TASK ITEM: Locate every line in the material below that has the word "owed". Copy each of those lines.

-.-.-

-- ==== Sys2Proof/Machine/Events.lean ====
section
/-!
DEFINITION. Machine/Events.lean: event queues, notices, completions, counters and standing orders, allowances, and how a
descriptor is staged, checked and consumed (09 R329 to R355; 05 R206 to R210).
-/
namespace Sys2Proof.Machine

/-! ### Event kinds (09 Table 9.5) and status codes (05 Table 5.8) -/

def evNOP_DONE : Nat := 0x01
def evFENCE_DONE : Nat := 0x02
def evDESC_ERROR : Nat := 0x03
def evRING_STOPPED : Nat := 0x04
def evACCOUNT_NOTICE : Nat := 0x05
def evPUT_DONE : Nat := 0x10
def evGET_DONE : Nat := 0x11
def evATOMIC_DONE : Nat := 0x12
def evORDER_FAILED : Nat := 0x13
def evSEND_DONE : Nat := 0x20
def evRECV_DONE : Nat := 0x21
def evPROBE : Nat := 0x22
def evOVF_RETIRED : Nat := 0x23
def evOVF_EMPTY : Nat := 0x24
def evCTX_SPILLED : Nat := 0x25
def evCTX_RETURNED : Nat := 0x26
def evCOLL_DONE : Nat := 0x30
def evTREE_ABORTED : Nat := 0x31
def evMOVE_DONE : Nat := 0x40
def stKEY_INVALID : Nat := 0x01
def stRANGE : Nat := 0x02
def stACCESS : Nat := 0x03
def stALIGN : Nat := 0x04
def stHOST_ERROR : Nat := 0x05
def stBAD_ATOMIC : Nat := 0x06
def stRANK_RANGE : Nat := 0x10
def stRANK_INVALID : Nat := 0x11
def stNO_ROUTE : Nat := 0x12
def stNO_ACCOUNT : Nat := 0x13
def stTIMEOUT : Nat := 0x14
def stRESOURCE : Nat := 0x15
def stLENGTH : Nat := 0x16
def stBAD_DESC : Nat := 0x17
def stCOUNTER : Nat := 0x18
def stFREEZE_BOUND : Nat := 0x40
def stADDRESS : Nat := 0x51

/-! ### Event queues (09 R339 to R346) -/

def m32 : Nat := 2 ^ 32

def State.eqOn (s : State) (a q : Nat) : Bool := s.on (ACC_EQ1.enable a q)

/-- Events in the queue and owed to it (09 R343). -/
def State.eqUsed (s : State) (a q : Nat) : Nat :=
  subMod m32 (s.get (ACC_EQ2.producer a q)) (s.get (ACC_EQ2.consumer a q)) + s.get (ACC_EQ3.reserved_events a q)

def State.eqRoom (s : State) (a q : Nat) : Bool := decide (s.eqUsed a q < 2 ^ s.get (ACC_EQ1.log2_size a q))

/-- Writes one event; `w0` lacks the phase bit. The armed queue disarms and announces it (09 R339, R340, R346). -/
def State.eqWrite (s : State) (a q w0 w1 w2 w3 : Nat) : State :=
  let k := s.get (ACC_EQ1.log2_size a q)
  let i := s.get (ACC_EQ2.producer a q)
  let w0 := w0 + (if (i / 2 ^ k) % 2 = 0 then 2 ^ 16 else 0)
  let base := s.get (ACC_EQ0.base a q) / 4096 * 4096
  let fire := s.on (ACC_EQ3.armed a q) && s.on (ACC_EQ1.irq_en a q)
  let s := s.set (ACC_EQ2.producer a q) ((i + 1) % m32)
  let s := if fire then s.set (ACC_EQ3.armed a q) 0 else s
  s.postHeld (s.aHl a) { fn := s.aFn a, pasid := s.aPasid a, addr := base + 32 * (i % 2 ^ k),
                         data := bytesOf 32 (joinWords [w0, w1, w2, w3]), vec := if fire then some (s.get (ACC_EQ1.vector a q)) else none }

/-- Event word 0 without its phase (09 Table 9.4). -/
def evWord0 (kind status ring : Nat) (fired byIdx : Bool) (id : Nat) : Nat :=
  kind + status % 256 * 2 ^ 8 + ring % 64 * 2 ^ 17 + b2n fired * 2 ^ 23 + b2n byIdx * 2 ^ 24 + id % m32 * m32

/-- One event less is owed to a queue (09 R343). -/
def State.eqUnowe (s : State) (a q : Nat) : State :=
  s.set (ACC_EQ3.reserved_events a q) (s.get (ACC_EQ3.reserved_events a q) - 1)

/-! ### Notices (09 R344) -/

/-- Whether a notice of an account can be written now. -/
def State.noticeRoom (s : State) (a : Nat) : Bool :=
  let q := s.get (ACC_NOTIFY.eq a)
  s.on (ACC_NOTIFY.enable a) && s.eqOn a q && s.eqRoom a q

-.-.-

SOLUTION TO THIS PROBLEM:
/-- Events in the queue and owed to it (09 R343). -/
/-- One event less is owed to a queue (09 R343). -/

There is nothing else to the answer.